/-- R95, R96, R101, R104 to R106, R280: every system register as SRRD reads it and SRWR writes it; the privileged ones
raise PRIV at U level, a write to a read-only one raises ILLEGAL_INSTR. R282, R283: RDTIME, IDENT and EVT; IDENT's
stepping is any value, since the spec states none (log 13). -/
def Obligations.SystemRegistersAndIdentity : Prop :=
  (∀ (s : State) (p : Guard) (d a : GReg), s.me.guard p = true →
     let r := s.me
     let h := s.cur % 80
     let v := r.gr a
     let mix (m old : W64) : W64 := BitVec.ofFnLE fun i : Fin 64 => if m.getLsbD i then v.getLsbD i else old.getLsbD i
     (∀ x ∈ ([(0x000, BitVec.ofNat 64 r.ctx), (0x001, BitVec.ofNat 64 r.vf),
         (0x002, BitVec.ofNat 64 (h / 10 * 4096 + h % 10 * 256 + h)),
         (0x003, BitVec.ofNat 64 (h / 10 / 2 * 5 + h % 10 / 2)), (0x004, BitVec.ofNat 64 (h / 10 / 2)),
         (0x005, BitVec.ofNat 64 (s.pkg * 256 + s.cur / 80)), (0x006, BitVec.ofNat 64 r.unit),
         (0x007, BitVec.ofNat 64 r.nunits), (0x008, BitVec.ofNat 64 r.lid.toNat), (0x010, r.tbits), (0x011, r.tbusy),
         (0x030, s.time), (0x031, s.cycle), (0x040, r.samplecfg), (0x050, r.prio)] : List (BitVec 12 × W64)),
       WritesG (.srrd p d x.1) s d x.2 ∧
       (r.superv = false → x.1 < 0x040 → TakesTrap (.srwr p a x.1) s { code := .illegalInstr })) ∧
     (∀ x ∈ ([(0x020, r.tvec), (0x021, r.epc), (0x022, r.ecause), (0x023, r.eaddr), (0x024, r.estat)] :
         List (BitVec 12 × W64)),
       (r.superv = true → WritesG (.srrd p d x.1) s d x.2) ∧
       (r.superv = false → TakesTrap (.srrd p d x.1) s { code := .priv } ∧
         TakesTrap (.srwr p a x.1) s { code := .priv })) ∧
     (r.superv = true →
       Gives (.srwr p a 0x020) s { r with tvec := mix 0xFFFFFFFFFFFFFFFC r.tvec } (r.pc + 4) ∧
       Gives (.srwr p a 0x021) s { r with epc := v } (r.pc + 4) ∧
       Gives (.srwr p a 0x022) s { r with ecause := mix 0x0FFFFFFF r.ecause } (r.pc + 4) ∧
       Gives (.srwr p a 0x023) s { r with eaddr := v } (r.pc + 4) ∧
       Gives (.srwr p a 0x024) s { r with estat := mix 0xFE02 r.estat } (r.pc + 4)) ∧
     Gives (.srwr p a 0x040) s { r with
       samplecfg := mix 0xFFFFFF07 r.samplecfg, sampleCount := 0
       sampleDue := if r.samplecfg.getLsbD 0 = true ∧ (r.samplecfg.toNat / 256 % 2 ^ 24 + 1) * 16 ≤ r.sampleCount
         then some r.samplecfg else r.sampleDue } (r.pc + 4) ∧
     ∀ l, s.launchOf r.launch = some l →
       Gives (.srwr p a 0x050) s { r with
         prio := BitVec.ofNat 64 (min (v.toNat / 16 % 16) ((s.vfOf r.vf).qos.toNat % 16) * 16
           + max (v.toNat % 4) l.lpb.pclass) } (r.pc + 4)) ∧
  (∀ (s : State) (p : Guard) (d a : GReg), s.me.guard p = true →
     WritesG (.rdtime p d) s d s.time ∧
     (∃ stepping : BitVec 16, WritesG (.ident p d) s d (BitVec.ofNat 64 (0x000200010000 + stepping.toNat))) ∧
     Does (.evt p a) s
       (((crier s s.me.vf 0x10 s.cur 0 0 s.me.lid
         (leBytes 8 s.me.pc.toNat ++ [0] ++ leBytes 7 ((s.me.gr a).toNat % 2 ^ 56))).count s.me.vf 0x090).count
           s.me.vf 0x0A0) s.me (s.me.pc + 4))

/-! ### Memory -/

/-- R126, R139, R142, R144: what a write to the physical memories does: the bytes written, the tags of the granules it
overlaps, the full/empty bits and the zero flags; every other byte reads as before. R143: a write that sets words full
satisfies their waiters. -/
def Obligations.PhysicalWrites : Prop :=
  ∀ (s : State) (vf pa : Nat) (bs : List Byte) (full zero : Bool), bs ≠ [] →
    let u := storePhys s vf pa bs full zero
    let inGranule (lg g : Nat) : Prop := pa / 2 ^ lg ≤ g ∧ g ≤ (pa + bs.length - 1) / 2 ^ lg
    (∀ i, i < bs.length → u.mem.byte (pa + i) = bs.getD i 0) ∧
    (∀ a, a < pa ∨ pa + bs.length ≤ a → u.mem.byte a = s.mem.byte a) ∧
    (∀ g, g ∈ u.mem.tags ↔ g ∈ s.mem.tags ∧ ¬ inGranule 4 g) ∧
    (full = false ∨ isOnChip pa = false → u.mem.empties = s.mem.empties) ∧
    (full = true → isOnChip pa = true → SetsFull s u (inGranule 3)) ∧
    (isOnChip pa = true → ∀ g, g ∈ u.mem.nonzero ↔
      (if zero then g ∈ s.mem.nonzero ∧ ¬ inGranule 5 g else g ∈ s.mem.nonzero ∨ inGranule 5 g)) ∧
    (isOnChip pa = false → u.mem.nonzero = s.mem.nonzero) ∧
    u.reeves = s.reeves ∧ u.launches = s.launches ∧ u.insts = s.insts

::::::::

Copy out, word for word, only the lines from the one with "Gives (.srwr p a 0x050)" through the last line of the material above.

Answer box:
       Gives (.srwr p a 0x050) s { r with
         prio := BitVec.ofNat 64 (min (v.toNat / 16 % 16) ((s.vfOf r.vf).qos.toNat % 16) * 16
           + max (v.toNat % 4) l.lpb.pclass) } (r.pc + 4)) ∧
  (∀ (s : State) (p : Guard) (d a : GReg), s.me.guard p = true →
     WritesG (.rdtime p d) s d s.time ∧
     (∃ stepping : BitVec 16, WritesG (.ident p d) s d (BitVec.ofNat 64 (0x000200010000 + stepping.toNat))) ∧
     Does (.evt p a) s
       (((crier s s.me.vf 0x10 s.cur 0 0 s.me.lid
         (leBytes 8 s.me.pc.toNat ++ [0] ++ leBytes 7 ((s.me.gr a).toNat % 2 ^ 56))).count s.me.vf 0x090).count
           s.me.vf 0x0A0) s.me (s.me.pc + 4))

/-! ### Memory -/

/-- R126, R139, R142, R144: what a write to the physical memories does: the bytes written, the tags of the granules it
overlaps, the full/empty bits and the zero flags; every other byte reads as before. R143: a write that sets words full
satisfies their waiters. -/
def Obligations.PhysicalWrites : Prop :=
  ∀ (s : State) (vf pa : Nat) (bs : List Byte) (full zero : Bool), bs ≠ [] →
    let u := storePhys s vf pa bs full zero
    let inGranule (lg g : Nat) : Prop := pa / 2 ^ lg ≤ g ∧ g ≤ (pa + bs.length - 1) / 2 ^ lg
    (∀ i, i < bs.length → u.mem.byte (pa + i) = bs.getD i 0) ∧
    (∀ a, a < pa ∨ pa + bs.length ≤ a → u.mem.byte a = s.mem.byte a) ∧
    (∀ g, g ∈ u.mem.tags ↔ g ∈ s.mem.tags ∧ ¬ inGranule 4 g) ∧
    (full = false ∨ isOnChip pa = false → u.mem.empties = s.mem.empties) ∧
    (full = true → isOnChip pa = true → SetsFull s u (inGranule 3)) ∧
    (isOnChip pa = true → ∀ g, g ∈ u.mem.nonzero ↔
      (if zero then g ∈ s.mem.nonzero ∧ ¬ inGranule 5 g else g ∈ s.mem.nonzero ∨ inGranule 5 g)) ∧
    (isOnChip pa = false → u.mem.nonzero = s.mem.nonzero) ∧
    u.reeves = s.reeves ∧ u.launches = s.launches ∧ u.insts = s.insts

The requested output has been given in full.